Report back each line of the data that contains the word "output".

Source data:
******
/-- A pixel event produces the one colour that the first condition of Table 5-4 to hold decides, from the
display copies and the scan-out state alone, and changes nothing but the output; the effective index is
the pixel index plus the index base modulo 256 (R111, R112). In the model's record of the output (log 5)
the colour produced is the newest, and the four newest before it each grow older by one; the output shows
the colour produced four pixel events before, and holds the newest if PIXCLK stops (R102). -/
def Obligations.PixelEventProducesColour : Prop :=
  ∀ (s : State) (x : Byte) (v : Bool), ∃ t, exec (.pixelEvent x v) s = .next t ∧
    t = { s with scan := { s.scan with output := t.scan.output } } ∧
    t.scan.output = ⟨t.heldColour, s.scan.output.newest, s.scan.output.age1, s.scan.output.age2, s.scan.output.age3⟩ ∧
    t.delayedColour = s.scan.output.age3 ∧
    (s.scan.blanked = true → t.heldColour = s.display.blank) ∧
    (s.scan.blanked = false → s.scan.selection = none → t.heldColour = s.display.blank) ∧
    (s.scan.blanked = false → v = false → t.heldColour = s.display.blank) ∧
    (∀ n base, s.scan.blanked = false → s.scan.selection = some ⟨n, base⟩ → v = true →
      (s.display.slots[n].shown = false → t.heldColour = s.display.blank) ∧
      (s.display.slots[n].shown = true →
        (s.display.slots[n].size.entries ≤ (x.toNat + base.toNat) % 256 →
          t.heldColour = s.display.slots[n].fallback) ∧
        ((x.toNat + base.toNat) % 256 < s.display.slots[n].size.entries →
          (s.display.slots[n].entries.getD ((x.toNat + base.toNat) % 256) none = none →
            t.heldColour = s.display.slots[n].fallback) ∧
          (∀ c, s.display.slots[n].entries.getD ((x.toNat + base.toNat) % 256) none = some c →
            t.heldColour = s.display.cells[c]))))

/-! ## The commit unit -/

/-- COMMIT_TIMER_EXPIRY of a running timer: the timer restarts; a clear raster idle flag is set and
RASTER_IDLE raised at both ports; in IDLE with batches a commit begins; in APPLYING the commit goes on
and a pending cut stays; nothing else changes (R92). -/
def Obligations.CommitTimerExpiryRestartsAndBegins : Prop :=
  ∀ s k, s.commit.timer = .running k → ∃ t, exec .commitTimerExpiry s = .next t ∧
    t = { s with commit := t.commit, portA := t.portA, portB := t.portB } ∧
    t.commit.timer = (if s.config.interval = 0 then .stopped else .running s.config.interval) ∧
    t.commit.rasterIdle = true ∧ t.commit.appliedMark = s.commit.appliedMark ∧
    (∀ q, t.port q = { s.port q with notices := (t.port q).notices }) ∧
    Raised s t (fun _ => !s.commit.rasterIdle) .rasterIdle ∧
    (s.commit.state = .idle → s.queue ≠ [] →
      t.commit.state = .applying ∧ t.commit.served = ⟨false, false⟩ ∧ t.commit.cutPending = false) ∧
    (s.commit.state = .applying ∨ s.queue = [] →
      t.commit.state = s.commit.state ∧ t.commit.served = s.commit.served ∧
        t.commit.cutPending = s.commit.cutPending)
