-- ==== Sys2Proof/Laws/State.lean ====
section
/-! SUPPORT. What each named update of the state leaves alone, field by field, and what the accessors
read after it. -/

namespace Sys2Proof.Machine

set_option Elab.async false

/-! ## Reading back one item -/

@[simp] theorem State.cell_setCell_self (s : State) (c : CellNo) (w : Cell) : (s.setCell c w).cell c = w := by
  simp [State.cell, State.setCell]

theorem State.cell_setCell_ne (s : State) {c d : CellNo} (w : Cell) (h : d ≠ c) :
    (s.setCell c w).cell d = s.cell d := by
  have : c.val ≠ d.val := fun e => h (Fin.ext e.symm)
  simp [State.cell, State.setCell, this]

theorem State.cell_setCell (s : State) (c d : CellNo) (w : Cell) :
    (s.setCell c w).cell d = if d = c then w else s.cell d := by
  split
  · subst d; simp
  · exact s.cell_setCell_ne w ‹_›

@[simp] theorem State.slot_setSlot_self (s : State) (n : SlotNo) (x : Slot) : (s.setSlot n x).slot n = x := by
  simp [State.slot, State.setSlot]

theorem State.slot_setSlot_ne (s : State) {n m : SlotNo} (x : Slot) (h : m ≠ n) :
    (s.setSlot n x).slot m = s.slot m := by
  have : n.val ≠ m.val := fun e => h (Fin.ext e.symm)
  simp [State.slot, State.setSlot, this]

theorem State.slot_setSlot (s : State) (n m : SlotNo) (x : Slot) :
    (s.setSlot n x).slot m = if m = n then x else s.slot m := by
  split
  · subst m; simp
  · exact s.slot_setSlot_ne x ‹_›

theorem State.slot_setEntry (s : State) (n m : SlotNo) (i : Nat) (e : Option CellNo) :
    (s.setEntry n i e).slot m =
      if m = n then { s.slot n with entries := (s.slot n).entries.set i e } else s.slot m :=
  s.slot_setSlot n m _

theorem State.slot_setPrivCount (s : State) (n m : SlotNo) (k : Nat) :
    (s.setPrivCount n k).slot m = if m = n then { s.slot n with privCount := k } else s.slot m :=
  s.slot_setSlot n m _

theorem State.slot_setSharedCount (s : State) (n m : SlotNo) (k : Nat) :
    (s.setSharedCount n k).slot m = if m = n then { s.slot n with sharedCount := k } else s.slot m :=
  s.slot_setSlot n m _

@[simp] theorem State.port_setPort_self (s : State) (p : Port) (x : PortState) : (s.setPort p x).port p = x := by
  cases p <;> rfl

@[simp] theorem State.port_setPort_other (s : State) (p : Port) (x : PortState) :
    (s.setPort p x).port p.other = s.port p.other := by
  cases p <;> rfl

theorem State.port_setPort (s : State) (p q : Port) (x : PortState) :
    (s.setPort p x).port q = if q = p then x else s.port q := by
  cases p <;> cases q <;> rfl

@[simp] theorem Port.other_ne (p : Port) : p.other ≠ p := by cases p <;> decide

@[simp] theorem Port.other_other (p : Port) : p.other.other = p := by cases p <;> rfl
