/-- Settles O58: the arguments are judged before the privilege, and the slot of FORCE_CLOSE after it. -/
theorem privilegeIsTheControlPorts : Obligations.PrivilegeIsTheControlPorts := by
  intro p s cmd hg
  refine ⟨fun hb => ⟨fun hbad => ?forceCloseArgument, fun hslot hother => ?forceClose,
      fun n hslot hcontrol hopen => ?forceCloseMap⟩,
    fun hb => ⟨fun hbad => ?quotaArgument, fun hslot hmax hother => ?quota⟩,
    fun hb => ⟨fun hbad => ?bandArgument, fun hband hline hslot hother => ?band⟩,
    fun hb => ⟨fun hbad => ?configArgument, fun hmax hother => ?config⟩, fun hb hother => ?blank⟩
  case forceCloseArgument => exact hg.refuses (c := .forceClose) hb (withSlot_badArgument hbad)
  case forceClose =>
    obtain ⟨n, hn⟩ := withSlot_of_lt hslot
    exact hg.refuses (c := .forceClose) hb (hn.trans (check_neg (Ne.symm hother)))
  case forceCloseMap =>
    exact hg.refuses (c := .forceClose) hb
      ((withSlot_of_eq hslot).trans ((check_pos hcontrol.symm).trans (check_neg hopen)))
  case quotaArgument =>
    refine hg.refuses (c := .setQuota) (code := .badArgument) hb ?_
    by_cases hslot : 8 ≤ (byteAt cmd 2).toNat
    · exact withSlot_badArgument hslot
    · obtain ⟨n, hn⟩ := withSlot_of_lt (Nat.lt_of_not_le hslot)
      exact hn.trans (check_neg (Nat.not_le.2 (hbad.resolve_left hslot)))
  case quota =>
    obtain ⟨n, hn⟩ := withSlot_of_lt hslot
    exact hg.refuses (c := .setQuota) hb (hn.trans ((check_pos hmax).trans (check_neg (Ne.symm hother))))
  case bandArgument => exact hg.refuses (c := .setBand) hb (answerSetBand_badArgument hbad)
  case band =>
    obtain ⟨j, r, hanswer⟩ := answerSetBand_checked (p := p) (s := s) hband hline hslot
    exact hg.refuses (c := .setBand) hb (hanswer.trans (check_neg (Ne.symm hother)))
  case configArgument => exact hg.refuses (c := .setConfig) hb (check_neg (Nat.not_le.2 hbad))
  case config => exact hg.refuses (c := .setConfig) hb ((check_pos hmax).trans (check_neg (Ne.symm hother)))
  case blank => exact hg.refuses (c := .setBlank) hb (check_neg (Ne.symm hother))

/-! ## The batch of an execution, and no room for one edit (R77, R79) -/

theorem nextNumber_eq (k : Nat) : nextNumber k = if k = 65535 then 1 else k + 1 := rfl

/-- Settles O56: an acceptance stages what fits, and each of the five commands stages one edit. -/
theorem engineAppendsOneFittingBatch : Obligations.EngineAppendsOneFittingBatch := by
  refine ⟨fun c p s t hports hexec => ?queue, fun p s cmd hg hfull => ⟨fun n hslot =>
    ⟨fun hb howns => ?closeMap, fun hb howns => ?setFallback, fun hb hcontrol hopen => ?forceClose⟩,
    fun hb hband hline hslot hcontrol => ?setBand, fun hb hcontrol => ?setBlank⟩⟩
  case queue =>
    obtain ⟨hgranted, hc, ht⟩ := commandRow_next hexec
    obtain ⟨hqueue, hnext⟩ | ⟨es, hqueue, hnext, hroom, hone, hmax⟩ := queue_deliver hports hgranted hc ht
    · exact .inl ⟨hqueue, hnext⟩
    · exact .inr ⟨es, hone, hmax, hroom, hqueue, hnext.trans (nextNumber_eq _)⟩
  case closeMap =>
    exact hg.refuses (c := .closeMap) hb ((withSlot_of_eq hslot).trans
      ((ifOwned_of_ownsOpen howns).trans (staged_stageFull (State.drainSlot_queue ..) hfull)))
  case setFallback =>
    exact hg.refuses (c := .setFallback) hb ((withSlot_of_eq hslot).trans
      ((ifOwned_of_ownsOpen howns).trans (staged_stageFull (State.setSlot_queue ..) hfull)))
  case forceClose =>
    have hqueue : ((s.drainSlot n).raiseRevoked n (s.slot n).owner).queue = s.queue :=
      (WorkingChange.forceClose (p := p) (c := .forceClose) hopen).untouched.queue
    exact hg.refuses (c := .forceClose) hb ((withSlot_of_eq hslot).trans
      ((check_pos hcontrol.symm).trans ((check_pos hopen).trans (staged_stageFull hqueue hfull))))
  case setBand =>
    obtain ⟨j, r, hanswer⟩ := answerSetBand_checked (p := p) (s := s) hband hline hslot
    exact hg.refuses (c := .setBand) hb
      (hanswer.trans ((check_pos hcontrol.symm).trans (staged_stageFull rfl hfull)))
  case setBlank =>
    exact hg.refuses (c := .setBlank) hb ((check_pos hcontrol.symm).trans (staged_stageFull rfl hfull))

end Sys2Proof.Machine
end

section
/-! PROOFS. The entry, resource and room checks of the binding commands (spec/03, R47, R51, R53, R55, R56, R59, R62,
R64; spec/04, R79). -/

namespace Sys2Proof.Machine

variable {s u : State} {p : Port} {n m : SlotNo} {c : Command} {cmd fields : List Byte} {i j k first count : Nat}
  {d e : CellNo} {v : Colour} {es : List Edit} {code : ResultCode}

theorem entryCount_of_range (hc : isRange c = true) : entryCount c cmd = countArg cmd := if_pos hc

theorem entryCount_of_single (hc : isRange c = false) : entryCount c cmd = 1 := if_neg (by rw [hc]; nofun)

/-! ## The entries of a range -/

theorem unbound_iff_boundAmong :
    (∀ k, k < count → s.entry n (first + k) = none) ↔ s.boundAmong n (State.indexRange first count) = [] := by
  rw [State.boundAmong_eq_nil]
  constructor
  · intro h i hi
    obtain ⟨hlow, hhigh⟩ := List.mem_range'_1.1 hi
    obtain ⟨k, rfl⟩ := Nat.exists_eq_add_of_le hlow
    exact h k (Nat.lt_of_add_lt_add_left hhigh)
  · exact fun h k hk => h _ (List.mem_range'_1.2 ⟨Nat.le_add_right .., Nat.add_lt_add_left hk _⟩)

theorem unbound_single (hc : isRange c = false) :
    (∀ k, k < entryCount c cmd → s.entry n (i + k) = none) ↔ s.entry n i = none := by
  rw [entryCount_of_single hc]
  exact ⟨fun h => h 0 Nat.one_pos, fun h k hk => by rwa [Nat.lt_one_iff.1 hk]⟩

/-! ## The PRIVATE cells of STORE, LOAD_VALUES and FREEZE (R55, R56, R64) -/

theorem State.ownedCell_of_unbound (h : s.entry n i = none) : s.ownedCell n i = .error .unbound := by
  simp [State.ownedCell, h]

theorem State.ownedCell_of_shared (h : s.entry n i = some d) (hd : isShared s d = true) :
    s.ownedCell n i = .error .notPrivate := by
  obtain ⟨v, k, hcell⟩ := isShared_eq_true.1 hd
  simp [State.ownedCell, h, hcell]

theorem State.exists_ownedCell (h : (s.entry n i).any (isPriv s) = true) : ∃ d, s.ownedCell n i = .ok d := by
  obtain ⟨d, hd, hpriv⟩ := (Option.any_eq_true ..).1 h
  exact ⟨d, State.ownedCell_eq_ok.2 ⟨hd, hpriv⟩⟩

/-- The refusal is that of the first index that fails (R56). -/
theorem State.ownedCells_eq_error (hk : k < count)
    (hbefore : ∀ j, j < k → (s.entry n (first + j)).any (isPriv s) = true)
    (hfails : s.ownedCell n (first + k) = .error code) :
    s.ownedCells n (State.indexRange first count) = .error code := by
  induction count generalizing first k with
  | zero => exact absurd hk (Nat.not_lt_zero k)
  | succ count ih =>
    cases k with
    | zero =>
      rw [Nat.add_zero] at hfails
      rw [State.indexRange, List.range'_succ, State.ownedCells, hfails]
    | succ k =>
      obtain ⟨d, hd⟩ := State.exists_ownedCell (hbefore 0 (Nat.succ_pos k))
      rw [Nat.add_zero] at hd
      have hshift (j : Nat) : first + 1 + j = first + (j + 1) := by omega
      have htail := ih (first := first + 1) (Nat.lt_of_succ_lt_succ hk)
        (fun j hj => by rw [hshift]; exact hbefore (j + 1) (Nat.succ_lt_succ hj)) (by rwa [hshift])
      rw [State.indexRange] at htail
      rw [State.indexRange, List.range'_succ, State.ownedCells, hd, htail]
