-- ==== Sys2Proof/Machine/Scanner.lean ====
section
/-! DEFINITION. The sync pattern scanner and frame parser: the transition table of 41_decoder.md R83,
and DBYTE (R84). -/

namespace Sys2Proof.Machine

/-- One row of the table of R83: what a byte does to the working state and the payload RAM. The two
faults are states that no run reaches (log entry 7). -/
def scanByte (b : Byte) (w : Working) (m : Memory) : Except Fault (Working × Memory) :=
  match w.phase with
  | .hunt => .ok ({ w with phase := if b = 0xEF then .sync1 else .hunt }, m)
  | .sync1 =>
    .ok ({ w with phase := if b = 0xDD then .topic else if b = 0xEF then .sync1 else .hunt }, m)
  | .topic => .ok ({ w with wtopic := b, phase := .size }, m)
  | .size => .ok ({ w with wsize := b, phase := .type }, m)
  | .type => .ok ({ w with wtype := b, wcnt := 0, phase := if 0 < w.wsize then .payload else .cksum }, m)
  | .payload =>
    if w.wcnt.toNat < pbufEntries then
      .ok ({ w with wcnt := w.wcnt + 1, phase := if w.wcnt + 1 = w.wsize then .cksum else .payload },
        Memory.write m w.wcnt.toNat b)
    else .error .payloadIndex
  | .cksum =>
    if w.ckcnt = 0 then .ok ({ w with wck0 := b, ckcnt := 1 }, m)
    else if w.ckcnt = 1 then .ok ({ w with wck1 := b, ckcnt := 2, phase := .done }, m)
    else .error .noScannerRow
  | .done => .ok (w, m)

/-- `DBYTE b` (R84): DACTIVE becomes 1, then the scanner steps on `b`. -/
def execDbyte (b : Byte) (s : State) : Host.Outcome State Fault Refusal :=
  match scanByte b { s.working with dactive := true } s.pbuf with
  | .ok (w, m) => finish ((s.setWorking w).setPbuf m)
  | .error f => .fault f

end Sys2Proof.Machine
end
******
Exercise response:
display copies and the scan-out state alone, and changes nothing but the output; the effective index is
the pixel index plus the index base modulo 256 (R111, R112). In the model's record of the output (log 5)
the colour produced is the newest, and the four newest before it each grow older by one; the output shows
    t = { s with scan := { s.scan with output := t.scan.output } } ∧
    t.scan.output = ⟨t.heldColour, s.scan.output.newest, s.scan.output.age1, s.scan.output.age2, s.scan.output.age3⟩ ∧
    t.delayedColour = s.scan.output.age3 ∧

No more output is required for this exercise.